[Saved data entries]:

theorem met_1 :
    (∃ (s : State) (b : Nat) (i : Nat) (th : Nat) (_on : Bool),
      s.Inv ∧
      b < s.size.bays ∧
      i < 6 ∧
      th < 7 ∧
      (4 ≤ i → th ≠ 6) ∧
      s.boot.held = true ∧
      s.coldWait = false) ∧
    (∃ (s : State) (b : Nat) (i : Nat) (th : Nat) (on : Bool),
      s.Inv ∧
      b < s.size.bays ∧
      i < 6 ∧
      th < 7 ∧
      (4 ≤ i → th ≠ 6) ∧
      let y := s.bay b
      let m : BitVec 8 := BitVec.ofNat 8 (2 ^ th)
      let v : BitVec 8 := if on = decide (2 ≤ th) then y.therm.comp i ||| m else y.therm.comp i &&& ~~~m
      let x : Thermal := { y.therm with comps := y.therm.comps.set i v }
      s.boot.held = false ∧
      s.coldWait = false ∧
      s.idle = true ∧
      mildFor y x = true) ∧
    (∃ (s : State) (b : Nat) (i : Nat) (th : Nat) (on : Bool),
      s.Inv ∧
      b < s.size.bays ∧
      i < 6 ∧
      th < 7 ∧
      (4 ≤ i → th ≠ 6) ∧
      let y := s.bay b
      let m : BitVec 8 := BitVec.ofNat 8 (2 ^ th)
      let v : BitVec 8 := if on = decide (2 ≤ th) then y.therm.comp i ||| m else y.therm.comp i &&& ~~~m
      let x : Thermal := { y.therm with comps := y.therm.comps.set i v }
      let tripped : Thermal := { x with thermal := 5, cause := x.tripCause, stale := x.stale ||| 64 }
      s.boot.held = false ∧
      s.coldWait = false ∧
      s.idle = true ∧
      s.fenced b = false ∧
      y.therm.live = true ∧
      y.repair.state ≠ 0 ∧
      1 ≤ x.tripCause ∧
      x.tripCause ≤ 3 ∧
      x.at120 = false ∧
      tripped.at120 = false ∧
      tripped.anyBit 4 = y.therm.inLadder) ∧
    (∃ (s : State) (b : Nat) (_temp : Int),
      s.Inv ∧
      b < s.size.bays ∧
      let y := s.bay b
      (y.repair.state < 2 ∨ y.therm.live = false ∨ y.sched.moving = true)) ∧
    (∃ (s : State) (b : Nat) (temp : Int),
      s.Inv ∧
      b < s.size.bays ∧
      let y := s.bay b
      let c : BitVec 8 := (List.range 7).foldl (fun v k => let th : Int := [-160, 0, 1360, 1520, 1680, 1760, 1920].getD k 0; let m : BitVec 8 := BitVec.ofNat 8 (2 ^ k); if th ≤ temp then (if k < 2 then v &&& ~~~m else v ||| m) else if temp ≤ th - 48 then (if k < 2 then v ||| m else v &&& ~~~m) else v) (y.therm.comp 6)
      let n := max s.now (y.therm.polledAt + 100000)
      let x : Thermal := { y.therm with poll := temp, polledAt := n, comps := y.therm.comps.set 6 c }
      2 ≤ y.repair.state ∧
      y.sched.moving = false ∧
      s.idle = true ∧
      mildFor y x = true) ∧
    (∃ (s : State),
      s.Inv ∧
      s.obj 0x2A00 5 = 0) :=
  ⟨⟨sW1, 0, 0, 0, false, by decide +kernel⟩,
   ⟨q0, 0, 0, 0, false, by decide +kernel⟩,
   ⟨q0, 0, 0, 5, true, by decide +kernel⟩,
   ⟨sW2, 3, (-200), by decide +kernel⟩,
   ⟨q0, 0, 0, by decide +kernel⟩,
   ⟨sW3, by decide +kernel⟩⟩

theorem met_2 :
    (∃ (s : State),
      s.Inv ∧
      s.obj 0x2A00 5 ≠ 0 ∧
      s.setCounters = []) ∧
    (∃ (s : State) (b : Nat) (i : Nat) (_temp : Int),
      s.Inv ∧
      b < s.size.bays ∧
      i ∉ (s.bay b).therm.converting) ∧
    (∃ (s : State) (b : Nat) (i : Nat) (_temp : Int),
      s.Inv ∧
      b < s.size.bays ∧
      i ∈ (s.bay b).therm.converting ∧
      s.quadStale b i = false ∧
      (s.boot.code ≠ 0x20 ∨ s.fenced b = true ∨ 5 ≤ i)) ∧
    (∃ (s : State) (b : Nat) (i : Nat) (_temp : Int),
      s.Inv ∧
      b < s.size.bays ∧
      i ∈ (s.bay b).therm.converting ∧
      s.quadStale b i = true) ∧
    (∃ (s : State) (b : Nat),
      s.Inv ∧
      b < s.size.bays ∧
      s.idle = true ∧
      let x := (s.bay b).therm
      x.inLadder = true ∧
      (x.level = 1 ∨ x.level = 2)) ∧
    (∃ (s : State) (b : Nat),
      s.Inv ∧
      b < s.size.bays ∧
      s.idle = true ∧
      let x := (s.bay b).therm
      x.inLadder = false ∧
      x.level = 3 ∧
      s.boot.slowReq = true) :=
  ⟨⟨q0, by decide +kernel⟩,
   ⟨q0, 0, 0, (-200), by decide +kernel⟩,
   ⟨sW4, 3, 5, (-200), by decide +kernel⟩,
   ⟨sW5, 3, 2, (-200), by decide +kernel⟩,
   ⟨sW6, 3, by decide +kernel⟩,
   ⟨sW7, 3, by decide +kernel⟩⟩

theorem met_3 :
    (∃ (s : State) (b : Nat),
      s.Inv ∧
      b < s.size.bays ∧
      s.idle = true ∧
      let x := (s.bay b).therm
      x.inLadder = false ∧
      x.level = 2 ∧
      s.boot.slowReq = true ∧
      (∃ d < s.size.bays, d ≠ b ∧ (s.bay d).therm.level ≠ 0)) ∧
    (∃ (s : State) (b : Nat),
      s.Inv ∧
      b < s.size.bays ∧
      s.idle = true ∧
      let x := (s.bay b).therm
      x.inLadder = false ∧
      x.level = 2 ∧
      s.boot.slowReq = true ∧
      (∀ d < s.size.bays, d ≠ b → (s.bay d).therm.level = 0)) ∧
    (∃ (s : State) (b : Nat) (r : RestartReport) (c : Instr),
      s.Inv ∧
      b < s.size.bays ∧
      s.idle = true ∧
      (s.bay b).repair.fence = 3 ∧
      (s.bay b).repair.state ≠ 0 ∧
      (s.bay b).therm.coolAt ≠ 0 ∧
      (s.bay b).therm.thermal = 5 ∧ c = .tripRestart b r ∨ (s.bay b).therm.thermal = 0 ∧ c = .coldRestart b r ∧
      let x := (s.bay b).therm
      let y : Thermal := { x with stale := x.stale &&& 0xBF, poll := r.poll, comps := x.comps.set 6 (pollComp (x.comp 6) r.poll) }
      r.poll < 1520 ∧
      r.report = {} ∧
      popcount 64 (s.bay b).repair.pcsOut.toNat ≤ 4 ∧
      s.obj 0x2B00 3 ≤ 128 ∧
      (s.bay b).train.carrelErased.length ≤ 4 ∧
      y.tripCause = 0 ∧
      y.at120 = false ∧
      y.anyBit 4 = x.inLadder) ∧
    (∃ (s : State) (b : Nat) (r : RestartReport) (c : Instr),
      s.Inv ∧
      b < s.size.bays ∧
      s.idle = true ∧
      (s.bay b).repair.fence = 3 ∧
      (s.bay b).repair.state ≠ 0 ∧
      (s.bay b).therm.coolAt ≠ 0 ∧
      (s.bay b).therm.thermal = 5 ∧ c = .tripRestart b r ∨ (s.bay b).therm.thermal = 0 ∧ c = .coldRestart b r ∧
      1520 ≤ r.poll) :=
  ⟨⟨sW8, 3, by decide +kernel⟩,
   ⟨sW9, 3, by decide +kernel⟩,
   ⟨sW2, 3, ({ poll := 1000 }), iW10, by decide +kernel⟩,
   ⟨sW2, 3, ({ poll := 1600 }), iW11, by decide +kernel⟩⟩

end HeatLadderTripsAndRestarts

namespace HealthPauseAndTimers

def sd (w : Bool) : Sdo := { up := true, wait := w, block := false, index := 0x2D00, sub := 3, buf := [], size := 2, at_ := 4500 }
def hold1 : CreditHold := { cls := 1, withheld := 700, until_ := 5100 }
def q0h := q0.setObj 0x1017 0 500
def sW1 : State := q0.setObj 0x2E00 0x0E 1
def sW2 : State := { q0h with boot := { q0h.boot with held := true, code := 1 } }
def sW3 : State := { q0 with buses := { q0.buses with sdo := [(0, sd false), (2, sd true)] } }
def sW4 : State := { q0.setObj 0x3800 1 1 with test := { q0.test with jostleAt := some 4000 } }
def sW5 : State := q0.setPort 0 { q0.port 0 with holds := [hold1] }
* * *
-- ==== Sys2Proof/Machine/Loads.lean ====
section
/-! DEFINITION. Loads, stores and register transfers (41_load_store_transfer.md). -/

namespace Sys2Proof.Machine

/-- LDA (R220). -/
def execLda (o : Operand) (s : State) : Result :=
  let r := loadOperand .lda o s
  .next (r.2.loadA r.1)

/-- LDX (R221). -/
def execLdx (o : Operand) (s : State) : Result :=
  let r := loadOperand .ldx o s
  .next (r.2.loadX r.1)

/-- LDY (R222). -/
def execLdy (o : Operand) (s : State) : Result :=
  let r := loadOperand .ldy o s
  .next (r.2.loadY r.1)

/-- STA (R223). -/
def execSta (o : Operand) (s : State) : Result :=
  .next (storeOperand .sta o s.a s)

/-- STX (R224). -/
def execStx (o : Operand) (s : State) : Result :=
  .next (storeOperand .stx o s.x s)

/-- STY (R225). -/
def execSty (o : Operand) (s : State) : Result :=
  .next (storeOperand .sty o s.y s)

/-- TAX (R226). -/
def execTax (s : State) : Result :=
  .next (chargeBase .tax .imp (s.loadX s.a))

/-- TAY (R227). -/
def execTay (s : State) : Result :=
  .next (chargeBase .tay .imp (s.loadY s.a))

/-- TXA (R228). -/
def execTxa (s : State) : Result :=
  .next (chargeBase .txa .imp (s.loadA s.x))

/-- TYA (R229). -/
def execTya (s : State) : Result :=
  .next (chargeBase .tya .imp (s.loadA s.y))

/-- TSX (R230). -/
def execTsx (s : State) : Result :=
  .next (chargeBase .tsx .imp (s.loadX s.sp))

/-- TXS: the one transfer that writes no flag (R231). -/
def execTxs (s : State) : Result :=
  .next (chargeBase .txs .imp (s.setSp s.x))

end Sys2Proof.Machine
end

[Task directions]:
Wherever the word "chargeBase" turns up in the records above, copy the line that holds it.

[Reply]:
  .next (chargeBase .tax .imp (s.loadX s.a))
  .next (chargeBase .tay .imp (s.loadY s.a))
  .next (chargeBase .txa .imp (s.loadA s.x))
  .next (chargeBase .tya .imp (s.loadA s.y))
  .next (chargeBase .tsx .imp (s.loadX s.sp))
  .next (chargeBase .txs .imp (s.setSp s.x))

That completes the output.